加快通讯效率：针对分布式训练，特别是在大模型训练的过程中，通讯的开销制约了网络模型训练的整体性能，通讯的位宽少了意味着可以提升通讯性能，减少等待时间，加快数据的流通。Improved Communication Efficiency: In distributed training, especially with large models, communication overhead can significantly impact overall performance. With a narrower bit width for communication, the efficiency of data transmission is improved, reducing waiting time and accelerating data flow.
计算效率更高：使用FP16的执行运算性能比FP32更加快 Enhanced Computational Efficiency: FP16 computations can be performed faster compared to FP32, leading to improved computational efficiency.
降低功耗 Lower Power Consumption: With reduced precision, FP16 computations generally consume less power compared to FP32.
支持微处理器，有些微处理器属于8位的，低功耗运行浮点运算速度慢，需要进行8bit量化

可以让模型在边缘集群或终端机器运行。

坏处

精度损失，推理精度确实下降

低精度训练FP16

半精度LLama训练

LlaMA2模型分词器的padding_side要设置为right，否则可能不收敛
LlaMA2模型的分词器词表的问题要适当调整数据的最大长度，保证数护内容的完整性
LlaMA2模型加载时，torch_dtype为半精度，否则模型将按照fp32加载
当启用gradient_checkpoint训结时，需要一并调用model.enable_input_require_grads()方法
当完全采用fp16半精度进行训练且采用adam优化器时，需要调整优化器的adam_epsilon的值，否则模型无法收敛

int8

量化是一种模型压缩的方法，使用低精度数据类型对模型权重或者激活值进行表示。简单来说，量化就是将高精度的数字通过某种手段将其转换为低精度的数据

原理

absmax量化的细节。要计算absmax量化中fp16数字与其对应的int8数字之间的映射，您必须首先除以张量的绝对最大值，然后乘以数据类型的总范围。

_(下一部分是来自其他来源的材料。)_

/-- Value of one rail. -/
def PerRail.get {α : Type} (p : PerRail α) (r : Rail) : α :=
  match r with
  | .left => p.left
  | .right => p.right

/-- Replaces the value of one rail. -/
def PerRail.set {α : Type} (p : PerRail α) (r : Rail) (a : α) : PerRail α :=
  match r with
  | .left => { p with left := a }
  | .right => { p with right := a }

/-- Applies a function on both rails. -/
def PerRail.map {α β : Type} (f : α → β) (p : PerRail α) : PerRail β := ⟨f p.left, f p.right⟩

/-- Value of one line. -/
def PerLine.get {α : Type} (p : PerLine α) (l : Line) : α :=
  match l with
  | .o1 => p.o1
  | .o2 => p.o2
  | .o3 => p.o3
  | .o4 => p.o4

/-- Replaces the value of one line. -/
def PerLine.set {α : Type} (p : PerLine α) (l : Line) (a : α) : PerLine α :=
  match l with
  | .o1 => { p with o1 := a }
  | .o2 => { p with o2 := a }
  | .o3 => { p with o3 := a }
  | .o4 => { p with o4 := a }

/-- Applies a function on all lines. -/
def PerLine.map {α β : Type} (f : α → β) (p : PerLine α) : PerLine β :=
  ⟨f p.o1, f p.o2, f p.o3, f p.o4⟩

/-- Value of one transducer. -/
def PerWt.get {α : Type} (p : PerWt α) (w : Transducer) : α :=
  match w with
  | .wt1 => p.wt1
  | .wt2 => p.wt2
  | .wt3 => p.wt3
  | .wt4 => p.wt4

/-- Replaces the value of one transducer. -/
def PerWt.set {α : Type} (p : PerWt α) (w : Transducer) (a : α) : PerWt α :=
  match w with
  | .wt1 => { p with wt1 := a }
  | .wt2 => { p with wt2 := a }
  | .wt3 => { p with wt3 := a }
  | .wt4 => { p with wt4 := a }

/-- Value of one direction. -/
def PerDir.get {α : Type} (p : PerDir α) (d : Direction) : α :=
  match d with
  | .up => p.up
  | .down => p.down

/-- Replaces the value of one direction. -/
def PerDir.set {α : Type} (p : PerDir α) (d : Direction) (a : α) : PerDir α :=
  match d with
  | .up => { p with up := a }
  | .down => { p with down := a }

/-! ### Blocks of the state -/

/-- Changes LIF alone. -/
def State.onLif (f : Lif → Lif) (s : State) : State := { s with lif := f s.lif }
/-- Changes SIN alone. -/
def State.onSin (f : Sin → Sin) (s : State) : State := { s with sin := f s.sin }
/-- Changes AXT's site state alone. -/
def State.onAxt (f : Axt → Axt) (s : State) : State := { s with axt := f s.axt }
/-- Changes the passage context alone, where there is one. -/
def State.onPassage (f : Passage → Passage) (s : State) : State :=
  { s with passage := s.passage.map f }
/-- Changes BRG alone. -/
def State.onBrg (f : Brg → Brg) (s : State) : State := { s with brg := f s.brg }
/-- Changes AOU alone. -/
def State.onAou (f : Aou → Aou) (s : State) : State := { s with aou := f s.aou }
/-- Changes RPS alone. -/
def State.onRps (f : Rps → Rps) (s : State) : State := { s with rps := f s.rps }
/-- Changes SCU alone. -/
def State.onScu (f : Scu → Scu) (s : State) : State := { s with scu := f s.scu }
/-- Changes one output line alone. -/
def State.onLine (l : Line) (f : LineState → LineState) (s : State) : State :=
  s.onAou fun a => { a with lines := a.lines.set l (f (a.lines.get l)) }

/-! ### The passing of loop time -/

/-- A history entry after `dt` µs (R40). -/
def ageEntry (now : LoopTime) (dt : Nat) (h : HistEntry) : HistEntry :=
  { h with aged := h.aged || decide ((Config.recordAge : Int) ≤ timeDiff now h.time + dt) }

/-- A reference crossing after `dt` µs (R42). -/
def ageReference (dt : Nat) (r : RefCrossing) : RefCrossing := { r with age := min (2 ^ 32) (r.age + dt) }

/-- An axle record after `dt` µs. -/
def ageAxle (now : LoopTime) (dt : Nat) (a : AxleRecord) : AxleRecord :=
  { a with history := a.history.map (ageEntry now dt), reference := a.reference.map (ageReference dt) }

例如，假设您想要在包含的向量中应用 absmax 量化[1.2, -0.5, -4.3, 1.2, -3.1, 0.8, 2.4, 5.4]。您提取它的绝对最大值，5.4在本例中就是如此。Int8 的范围为[-127, 127]，因此我们将 127 除以5.4并获得23.5缩放因子。因此，将原始向量乘以它就得到量化向量[28, -12, -101, 28, -73, 19, 56, 127]。

优化方法

使用更多的量化参数 (scale factor) Use more quantitative parameters
矩阵乘法（Matrix multiplication）A*B可以看作是A的每一行乘上B的每一列（column），为A的每一行和B的每一列单独设置scale factor，这种方式被称之为Vector-wise量化 For each row of A and each column of B, set a separate scale factor. This approach is called Vector-wise quantization.
离群值（Outliers）: 超出某个分布范围的值通常称为离群值。8 位精度的动态范围极其有限，因此量化具有多个大值的向量会产生严重误差。误差在一点点累积的过程中会导致模型的最终性能大幅度下降 Values that are outside a certain distribution range are usually referred to as outliers. With a limited dynamic range of 8-bit precision, quantizing vectors with multiple large values can result in significant errors. The accumulation of errors over time can greatly degrade the final performance of the model.

使用

从输入隐藏状态中，按列提取异常值（即大于特定阈值的值） Extracting outliers (values greater than a specific threshold) from the input hidden state column-wise.
对 FP16 中的离群值矩阵和 int8 中的非离群值矩阵分别执行矩阵乘法 Performing matrix multiplication on the outlier matrix in FP16 and the non-outlier matrix in int8.
对非离群值矩阵结果进行反量化，并将离群值和非离群值结果相加，以获得 FP16 中的完整结果。 Dequantizing the result of the non-outlier matrix and adding it to the outlier matrix to obtain the complete result in FP16.

model = AutoModelForCausalLM.from_pretrained("xxxxx", trust_remote_code=True, low_cpu_mem_usage=True, 
                                             torch_dtype=torch.half, device_map="auto", load_in_8bit=True)

# 主要改造矩阵乘法，是int8,fp16混合精度（混合精度）模型
for name, param in model.named_parameters():
    print(name, param.dtype)

int4

4bit 量化，不能继续使用线性量化，4 bit的表示范围比8bit更小，粒度更粗，不用非常大的离群值，就使得量化后的参数都集中在某数值上，量化误差会非常大

线性量化

数据归一化到[-1，1]，把[-1，1]均匀切分成N区间 (N取决于量化bit)，归一化的结果归属于第几个区间，量化结果便为几。

数据的分布对量化结果非常重要。如果待量化的数据为均匀分布，那么线性量化的结果即使是4bit也不会太差

但是一般模型权重数值分布，并不是均匀分布，而是正态分布。

def get_weights(model):
    weights = []
    for param in model.parameters():
        weights.append(param.view(-1))
    return torch.cat(weights)
weights = get_weights(model)
bins = 200
hist = torch.histogram(weights.float(), bins=bins, range=(-0.1, 0.1))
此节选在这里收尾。